Sarah Hiddleton has a useful note today in the Hindu about the Right to Information and Clinical trials in which she discusses how disclosure of test data is in the public interest. This is against the backdrop of the Mahyco/Greenpeace fight over Bt Brinjal test data currently being fought in the Delhi High Court. Some useful international comparisons in the article which make it a compelling read.
The question therefore is this: when does public interest in trial data outweigh commercial interest?
If the researchers had not gone to such lengths to obtain full data from the U.S. Food and Drug Administration (FDA) under the freedom of information act, we would never have known that published data available to the scientific community had not included significant information from unfavourable trials (nine of these were refused by the FDA, data from four of them were obtained from a company website). We would have also been ignorant of the fact that the FDA had not spotted data manipulations from which conclusions were drawn and approved the drug on that basis. Nor would we have known that the companies involved had breached the trust of those who underwent the trials, the doctors who prescribed the medicines, and the patients who took them. Nor that these companies have made massive profits for something that has not stood up in the trials.

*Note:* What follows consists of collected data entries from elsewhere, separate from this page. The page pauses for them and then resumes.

-- ==== Sys2Proof/Laws/Ops.lean ====
section
/-! SUPPORT. One lemma per shared operation that says everything it can do, and the frame of the port operations. -/

namespace Sys2Proof.Machine

/-! ### Sequencing -/

@[simp] theorem Ran.done_andThen (s : State) (k : State → Ran) : (Ran.done s).andThen k = k s := rfl
@[simp] theorem Ran.raised_andThen (f : OpFault) (s : State) (k : State → Ran) : (Ran.raised f s).andThen k = .raised f s := rfl
@[simp] theorem Ran.unanswered_andThen (k : State → Ran) : Ran.unanswered.andThen k = .unanswered := rfl
@[simp] theorem Ran.finish_done (s : State) : (Ran.done s).finish = .next (s.reply .done) := rfl
@[simp] theorem Ran.finish_raised (f : OpFault) (s : State) : (Ran.raised f s).finish = .next (s.reply (.fault f)) := rfl
@[simp] theorem Ran.finish_unanswered : Ran.unanswered.finish = .fault .transportUnanswered := rfl

theorem Ran.andThen_assoc (r : Ran) (k l : State → Ran) :
    (r.andThen k).andThen l = r.andThen fun s => (k s).andThen l := by
  cases r <;> rfl

/-- What holds of the way a part of an operation ends: `d` of the state it is done in, `f` of a fault and the
state it is raised in. -/
def Ran.Sat (d : State → Prop) (f : OpFault → State → Prop) : Ran → Prop
  | .done s => d s
  | .raised e s => f e s
  | .unanswered => True

theorem Ran.Sat.andThen {d d' : State → Prop} {f : OpFault → State → Prop} {r : Ran} {k : State → Ran}
    (h : r.Sat d f) (hk : ∀ s, d s → (k s).Sat d' f) : (r.andThen k).Sat d' f := by
  cases r with
  | done s => exact hk s h
  | raised e s => exact h
  | unanswered => trivial

theorem Ran.Sat.mono {d d' : State → Prop} {f f' : OpFault → State → Prop} {r : Ran}
    (h : r.Sat d f) (hd : ∀ s, d s → d' s) (hf : ∀ e s, f e s → f' e s) : r.Sat d' f' := by
  cases r with
  | done s => exact hd s h
  | raised e s => exact hf e s h
  | unanswered => trivial

theorem Ran.Sat.and {d d' : State → Prop} {f f' : OpFault → State → Prop} {r : Ran}
    (h : r.Sat d f) (h' : r.Sat d' f') : r.Sat (fun s => d s ∧ d' s) (fun e s => f e s ∧ f' e s) := by
  cases r with
  | done s => exact ⟨h, h'⟩
  | raised e s => exact ⟨h, h'⟩
  | unanswered => trivial

/-! ### The transport -/

theorem Transport.next_eq_none_iff (t : Transport) : t.next = none ↔ t.script = [] ∧ t.afterwards = .never := by
  obtain ⟨script, afterwards, answered⟩ := t
  cases script <;> cases afterwards <;> simp [Transport.next]

theorem Transport.next_afterwards {t u : Transport} {a : Answer} (h : t.next = some (a, u)) : u.afterwards = t.afterwards := by
  obtain ⟨script, afterwards, answered⟩ := t
  cases script <;> cases afterwards <;> simp [Transport.next] at h <;> simp [← h.2]

/-- After `n` ok answers, `m` more. -/
theorem Transport.afterOks_add (n m : Nat) (t : Transport) :
    t.afterOks (n + m) = (t.afterOks n).bind (Transport.afterOks m) := by
  induction n generalizing t with
  | zero => simp [Transport.afterOks]
  | succ n ih =>
    rw [Nat.succ_add]
    simp only [Transport.afterOks]
    split <;> simp [ih]

/-- One ok answer. -/
theorem Transport.afterOks_succ_eq_some_iff (n : Nat) (t u : Transport) :
    t.afterOks (n + 1) = some u ↔ ∃ v, t.next = some (.ok, v) ∧ v.afterOks n = some u := by
  simp only [Transport.afterOks]
  split <;> simp_all

/-! ### Handing a group to the transport (R157, R219) -/

/-- What follows a failed `Tx` in the trace: `Deselect` or nothing (R220). -/
def failTail (s : State) : List Event := if Config.deselectAfterFail s.freeCount then [.deselect] else []

theorem failTail_cases (s : State) : failTail s = [] ∨ failTail s = [.deselect] := by
  unfold failTail
  split <;> simp

/-- The state a failed transmit of `group` leaves (R219), the transport being `t` then. -/
def failedState (s : State) (group : Octets) (t : Transport) : State :=
  { s with
    buf := Octets.zero, cnt := 0, phase := .idle, sel := false, transport := t
    trace := s.trace ++ ([.tx group] ++ failTail s)
    freeCount := s.freeCount + 1 }

theorem transmitGroup_of_ok {s : State} {t : Transport} (h : s.transport.next = some (.ok, t)) :
    transmitGroup s =
      .done { s with trace := s.trace ++ [.tx s.buf], transport := t, buf := Octets.zero, cnt := 0 } := by
  simp [transmitGroup, h, State.emit]

theorem transmitGroup_of_fail {s : State} {t : Transport} {err : TransportError}
    (h : s.transport.next = some (.fail err, t)) :
    transmitGroup s = .raised (.eTransport err) (failedState s s.buf t) := by
  cases hd : Config.deselectAfterFail s.freeCount <;>
    simp [transmitGroup, h, transportFail, optionalDeselect, failedState, failTail, State.emit, hd]

theorem transmitGroup_of_none {s : State} (h : s.transport.next = none) : transmitGroup s = .unanswered := by
  simp [transmitGroup, h]

/-! ### The body of BYTE (R157) -/

theorem packByte_of_le {s : State} (d : Byte) (h : s.cnt.val ≤ 6) :
    packByte d s = .done { s with buf := packSlot s.dc s.cnt d s.buf, cnt := s.cnt + 1 } := by
  simp [packByte, h]

theorem packByte_of_last {s : State} (d : Byte) (h : s.cnt = 7) :
    packByte d s = transmitGroup { s with buf := packSlot s.dc 7 d s.buf } := by
  simp [packByte, h]

/-! ### The port operations (R156 to R159) -/

theorem beginPort_of_idle {s : State} (dc : Bool) (h : s.phase = .idle) :
    beginPort dc s =
      .done { s with phase := .active, dc := dc, cnt := 0, buf := Octets.zero, sel := s.params.emptyWriteSelects
                     trace := s.trace ++ (if s.params.emptyWriteSelects then [.select] else []) } := by
  cases he : s.params.emptyWriteSelects <;> simp [beginPort, h, he, State.assertSelect, State.emit]

theorem beginPort_of_active {s : State} (dc : Bool) (h : s.phase = .active) :
    beginPort dc s = .raised (.eProtocol .beginWhileActive) s := by
  simp [beginPort, h]

theorem bytePort_of_active {s : State} (d : Byte) (h : s.phase = .active) : bytePort d s = packByte d s.assertSelect := by
  simp [bytePort, h]

theorem bytePort_of_idle {s : State} (d : Byte) (h : s.phase = .idle) :
    bytePort d s = .raised (.eProtocol .byteWhileIdle) s := by
  simp [bytePort, h]

theorem endPort_of_active {s : State} (h : s.phase = .active) :
    endPort s = (padGroup 8 s).andThen fun t => .done { t.releaseSelect with phase := .idle } := by
  simp [endPort, h]

theorem endPort_of_idle {s : State} (h : s.phase = .idle) : endPort s = .raised (.eProtocol .endWhileIdle) s := by
  simp [endPort, h]

theorem bytesPort_append (p q : List Byte) (s : State) :
    bytesPort (p ++ q) s = (bytesPort p s).andThen (bytesPort q) := by
  induction p generalizing s with
  | nil => rfl
  | cons d p ih =>
    simp only [List.cons_append, bytesPort, Ran.andThen_assoc]
    congr
    funext t
    exact ih t

/-- A fill loop that has as many rounds as the group has free slots packs the filler into each of them. -/
theorem padGroup_step {s : State} (fuel : Nat) (h : s.cnt ≠ 0) :
    padGroup (fuel + 1) s = (packByte s.params.filler s).andThen (padGroup fuel) := by
  simp [padGroup, h]

theorem padGroup_of_start {s : State} (fuel : Nat) (h : s.cnt = 0) : padGroup fuel s = .done s := by
  cases fuel <;> simp [padGroup, h]

/-! ### What the port operations leave alone (R28) -/

/-- The frame of the framer's operations: they touch no parameter, no state of the host layer, no reply and
nothing the host has still to present, and they only add to the trace (R28, R67 (b)), never a reset-line event (R228). -/
structure PortFrame (s t : State) : Prop where
  params     : t.params = s.params
  session    : t.session = s.session
  cfg        : t.cfg = s.cfg
  replies    : t.replies = s.replies
  presented  : t.presented = s.presented
  afterwards : t.transport.afterwards = s.transport.afterwards
  trace      : ∃ es, t.trace = s.trace ++ es ∧ ∀ level, Event.resetLine level ∉ es

theorem PortFrame.refl (s : State) : PortFrame s s := ⟨rfl, rfl, rfl, rfl, rfl, rfl, [], by simp, by simp⟩

theorem PortFrame.trans {s t u : State} (h : PortFrame s t) (k : PortFrame t u) : PortFrame s u := by
  obtain ⟨es, he, hr⟩ := h.trace
  obtain ⟨es', he', hr'⟩ := k.trace
  exact ⟨k.params.trans h.params, k.session.trans h.session, k.cfg.trans h.cfg, k.replies.trans h.replies,
    k.presented.trans h.presented, k.afterwards.trans h.afterwards, es ++ es', by simp [he', he],
    fun level hm => (List.mem_append.1 hm).elim (hr level) (hr' level)⟩

/-- A part of a framer operation, run from `s`, keeps the frame of `s`; its only faults are failed transmits. -/
def Ran.Framed (s : State) (r : Ran) : Prop :=
  r.Sat (PortFrame s) fun f t => PortFrame s t ∧ ∃ err, f = .eTransport err ∧ t.phase = .idle ∧ t.cnt = 0 ∧
    t.buf = Octets.zero ∧ t.sel = false

theorem Ran.Framed.andThen {s : State} {r : Ran} {k : State → Ran} (h : r.Framed s)
    (hk : ∀ t, PortFrame s t → (k t).Framed t) : (r.andThen k).Framed s := by
  refine Ran.Sat.andThen h fun t ht => ?_
  exact (hk t ht).mono (fun u hu => ht.trans hu) (fun e u hu => ⟨ht.trans hu.1, hu.2⟩)

theorem transmitGroup_framed (s : State) : (transmitGroup s).Framed s := by
  rcases h : s.transport.next with _ | ⟨_ | err, t⟩
  · rw [transmitGroup_of_none h]; trivial
  · rw [transmitGroup_of_ok h]
    exact ⟨rfl, rfl, rfl, rfl, rfl, Transport.next_afterwards h, _, rfl, by simp⟩
  · rw [transmitGroup_of_fail h]
    have hr : ∀ level, Event.resetLine level ∉ [Event.tx s.buf] ++ failTail s := by
      intro level
      rcases failTail_cases s with ht | ht <;> simp [ht]
    exact ⟨⟨rfl, rfl, rfl, rfl, rfl, Transport.next_afterwards h, _, rfl, hr⟩, err, rfl, rfl, rfl, rfl, rfl⟩

theorem packByte_framed (d : Byte) (s : State) : (packByte d s).Framed s := by
  unfold packByte
  split
  · exact ⟨rfl, rfl, rfl, rfl, rfl, rfl, [], by simp, by simp⟩
  · exact (transmitGroup_framed { s with buf := packSlot s.dc s.cnt d s.buf }).mono
      (fun t ht => ⟨ht.params, ht.session, ht.cfg, ht.replies, ht.presented, ht.afterwards, ht.trace⟩)
      (fun e t ht => ⟨⟨ht.1.params, ht.1.session, ht.1.cfg, ht.1.replies, ht.1.presented, ht.1.afterwards, ht.1.trace⟩, ht.2⟩)

theorem assertSelect_frame (s : State) : PortFrame s s.assertSelect :=
  ⟨by simp, by simp, by simp, by simp, by simp, by simp, _, assertSelect_trace s,
    by cases s.sel <;> simp⟩

theorem releaseSelect_frame (s : State) : PortFrame s s.releaseSelect :=
  ⟨by simp, by simp, by simp, by simp, by simp, by simp, _, releaseSelect_trace s,
    by cases s.sel <;> simp⟩

theorem padGroup_framed (fuel : Nat) (s : State) : (padGroup fuel s).Framed s := by
  induction fuel generalizing s with
  | zero => exact PortFrame.refl s
  | succ fuel ih =>
    unfold padGroup
    split
    · exact PortFrame.refl s
    · exact (packByte_framed _ s).andThen fun t _ => ih t

/-- Only a BYTE that finds an open write goes on; it leaves the write open. -/
theorem packByte_phase (d : Byte) {s : State} (h : s.phase = .active) :
    (packByte d s).Sat (fun t => t.phase = .active) fun _ _ => True := by
  unfold packByte
  split
  · exact h
  · rcases ht : s.transport.next with _ | ⟨_ | err, t⟩
    · rw [transmitGroup_of_none (by exact ht)]; trivial
    · rw [transmitGroup_of_ok (by exact ht)]; exact h
    · rw [transmitGroup_of_fail (by exact ht)]; trivial

theorem bytePort_framed (d : Byte) {s : State} (h : s.phase = .active) : (bytePort d s).Framed s := by
  rw [bytePort_of_active d h]
  exact (packByte_framed d s.assertSelect).mono (fun t ht => (assertSelect_frame s).trans ht)
    (fun e t ht => ⟨(assertSelect_frame s).trans ht.1, ht.2⟩)

theorem bytesPort_framed (p : List Byte) {s : State} (h : s.phase = .active) :
    (bytesPort p s).Framed s ∧ (bytesPort p s).Sat (fun t => t.phase = .active) fun _ _ => True := by
  induction p generalizing s with
  | nil => exact ⟨PortFrame.refl s, h⟩
  | cons d p ih =>
    have hp : (bytePort d s).Sat (fun t => t.phase = .active) fun _ _ => True := by
      rw [bytePort_of_active d h]
      exact packByte_phase d (by simpa using h)
    have hd := (bytePort_framed d h).and hp
    constructor
    · refine Ran.Sat.andThen (hd.mono (fun t ht => ht) (fun e t ht => ht.1)) fun t ht => ?_
      exact (ih ht.2).1.mono (fun u hu => ht.1.trans hu) (fun e u hu => ⟨ht.1.trans hu.1, hu.2⟩)
    · exact hp.andThen fun t ht => (ih ht).2

theorem endPort_framed {s : State} (h : s.phase = .active) :
    (endPort s).Framed s ∧ (endPort s).Sat (fun t => t.phase = .idle) fun _ _ => True := by
  rw [endPort_of_active h]
  constructor
  · refine (padGroup_framed 8 s).andThen fun t _ => ?_
    have ht := releaseSelect_frame t
    exact ⟨ht.params, ht.session, ht.cfg, ht.replies, ht.presented, ht.afterwards, ht.trace⟩
  · rcases hr : padGroup 8 s with t | ⟨e, t⟩ | _
    · exact rfl
    · trivial
    · trivial

/-- A logical write begun while IDLE keeps the frame and ends in IDLE, done or failed (R159, R219). -/
theorem logicalWrite_framed (dc : Bool) (p : List Byte) {s : State} (h : s.phase = .idle) :
    (logicalWrite dc p s).Framed s ∧ (logicalWrite dc p s).Sat (fun t => t.phase = .idle) fun _ _ => True := by
  unfold logicalWrite
  rw [beginPort_of_idle dc h]
  generalize hb : (State.mk _ _ _ _ _ _ _ _ _ _ _ _ _) = b
  have fb : PortFrame s b := by subst hb; exact ⟨rfl, rfl, rfl, rfl, rfl, rfl, _, rfl, by cases s.params.emptyWriteSelects <;> simp⟩
  have pb : b.phase = .active := by subst hb; rfl
  have hbytes := (bytesPort_framed p pb).1.and (bytesPort_framed p pb).2
  constructor
  · have hb' : (bytesPort p b).Framed s := (bytesPort_framed p pb).1.mono (fun t ht => fb.trans ht)
      (fun e t ht => ⟨fb.trans ht.1, ht.2⟩)
    refine Ran.Sat.andThen (r := bytesPort p b) ((hb'.and (bytesPort_framed p pb).2).mono (fun t ht => ht) (fun e t ht => ht.1))
      fun t ht => ?_
    exact (endPort_framed ht.2).1.mono (fun u hu => ht.1.trans hu) (fun e u hu => ⟨ht.1.trans hu.1, hu.2⟩)
  · exact Ran.Sat.andThen (bytesPort_framed p pb).2 fun t ht => (endPort_framed ht).2

/-- The logical writes of a pseudo-operation, presented while IDLE. -/
theorem logicalWrites_framed (ws : List (Bool × List Byte)) {s : State} (h : s.phase = .idle) :
    (logicalWrites ws s).Framed s ∧ (logicalWrites ws s).Sat (fun t => t.phase = .idle) fun _ _ => True := by
  induction ws generalizing s with
  | nil => exact ⟨PortFrame.refl s, h⟩
  | cons w ws ih =>
    obtain ⟨dc, p⟩ := w
    have hw := logicalWrite_framed dc p h
    constructor
    · refine Ran.Sat.andThen ((hw.1.and hw.2).mono (fun t ht => ht) (fun e t ht => ht.1)) fun t ht => ?_
      exact (ih ht.2).1.mono (fun u hu => ht.1.trans hu) (fun e u hu => ⟨ht.1.trans hu.1, hu.2⟩)
    · exact hw.2.andThen fun t ht => (ih ht).2

/-- A non-empty list of writes presented inside an open write is refused at once (R214, R218). -/
theorem logicalWrites_of_active (w : Bool × List Byte) (ws : List (Bool × List Byte)) {s : State} (h : s.phase = .active) :
    logicalWrites (w :: ws) s = .raised (.eProtocol .beginWhileActive) s := by
  obtain ⟨dc, p⟩ := w
  simp [logicalWrites, logicalWrite, beginPort_of_active dc h]

end Sys2Proof.Machine
end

What if a product was found not just to be ineffective, but harmful? Just 10 days after Kirsch’s results were published, GlaxoSmithKline was found to have withheld clinical trial data from the United Kingdom regulator, the Medicines and Healthcare Regulatory Authority (MHRA), that showed that its anti depressant increased the risk of suicide among teenagers, and that it had known this since 1998.
Does putting such data in the public domain affect a company’s commercial interest: Yes. But does the public interest outweigh this? Yes, because if the product is useless or harmful, there should be no commerce in it in the first place.
Companies claiming that this might affect their intellectual property would do well to remember that this is at the core of the a defined set of criteria through which society gives up its fundamental immediate right to health to grant a right to property. A patent, which gives a company a monopoly in recognition of the risks it undertakes in product development, is awarded if a product is new, involves an inventive step, and has an industrial application – in other words if it is useful.
A very long time ago, I wrote this article on Data Protection that has since been quoted somewhat widely. Has some useful information on clinical trials, although my position is opposite to what is stated in the article.